-- ==== Sys2Proof/Machine/Alu.lean ====
section
/-! DEFINITION. The ALU and its instructions: EQ, GT, ADD, MULT, MOD, AND, OR, NOT (`42_alu.md` R160 to
R169). -/

namespace Sys2Proof.Machine

/-- The ALU's operations (R169). -/
inductive AluOp where
  | eq
  | gt
  | add
  | mult
  | mod
  | and
  | or
  | not
deriving DecidableEq, Repr

/-- The ALU (R160 to R169): a function of the operation and two inputs alone. `none` is the
divide-by-zero indication of MOD, which has no result then. NOT uses its first input only. -/
def alu (op : AluOp) (x y : Word15) : Option Word15 :=
  match op with
  | .eq => some (if x = y then 1 else 0)
  | .gt => some (if x.toNat > y.toNat then 1 else 0)
  | .add => some (BitVec.ofNat 15 ((x.toNat + y.toNat) % 32768))
  | .mult => some (BitVec.ofNat 15 ((x.toNat * y.toNat) % 32768))
  | .mod => if y.toNat = 0 then none else some (BitVec.ofNat 15 (x.toNat % y.toNat))
  | .and => some (x &&& y)
  | .or => some (x ||| y)
  | .not => some (~~~ x)

/-- The ALU's result in a rule; the divide-by-zero indication raises DIVIDE_BY_ZERO with the raw divisor
word `c` (R165, decision D6). -/
def aluResult (op : AluOp) (x y : Word15) (c : Word16) : Exec Word15 := fun s =>
  match alu op x y with
  | some r => .ok r s
  | none => .error { cause := .divideByZero, word := c } s

/-- The rule the three-operand instructions share: sources `b` then `c`, the result with its check, then
the destination `a` and the write (R120, R161 to R167). -/
def aluRule (op : AluOp) (a b c : Word16) : Exec Unit := do
  let x ← src b
  let y ← src c
  let r ← aluResult op x y c
  storeTo a (widen r)

/-- EQ a, b, c (R161). -/
def execEq (a b c : Word16) (s : State) : Host.Outcome State Fault Refusal :=
  runInstr 4 (aluRule .eq a b c) s

/-- GT a, b, c (R162). -/
def execGt (a b c : Word16) (s : State) : Host.Outcome State Fault Refusal :=
  runInstr 4 (aluRule .gt a b c) s

/-- ADD a, b, c (R163). -/
def execAdd (a b c : Word16) (s : State) : Host.Outcome State Fault Refusal :=
  runInstr 4 (aluRule .add a b c) s

/-- MULT a, b, c (R164). -/
def execMult (a b c : Word16) (s : State) : Host.Outcome State Fault Refusal :=
  runInstr 4 (aluRule .mult a b c) s

/-- MOD a, b, c (R165). -/
def execMod (a b c : Word16) (s : State) : Host.Outcome State Fault Refusal :=
  runInstr 4 (aluRule .mod a b c) s

/-- AND a, b, c (R166). -/
def execAnd (a b c : Word16) (s : State) : Host.Outcome State Fault Refusal :=
  runInstr 4 (aluRule .and a b c) s

/-- OR a, b, c (R167). -/
def execOr (a b c : Word16) (s : State) : Host.Outcome State Fault Refusal :=
  runInstr 4 (aluRule .or a b c) s

/-- NOT a, b (R168). -/
def execNot (a b : Word16) (s : State) : Host.Outcome State Fault Refusal :=
  runInstr 3 (do
    let x ← src b
    let r ← aluResult .not x 0 b
    storeTo a (widen r)) s

end Sys2Proof.Machine
end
++++++
Task requirements –
Show every line above in which the word "BitVec" occurs.

Problem solution –
  | .add => some (BitVec.ofNat 15 ((x.toNat + y.toNat) % 32768))
  | .mult => some (BitVec.ofNat 15 ((x.toNat * y.toNat) % 32768))
  | .mod => if y.toNat = 0 then none else some (BitVec.ofNat 15 (x.toNat % y.toNat))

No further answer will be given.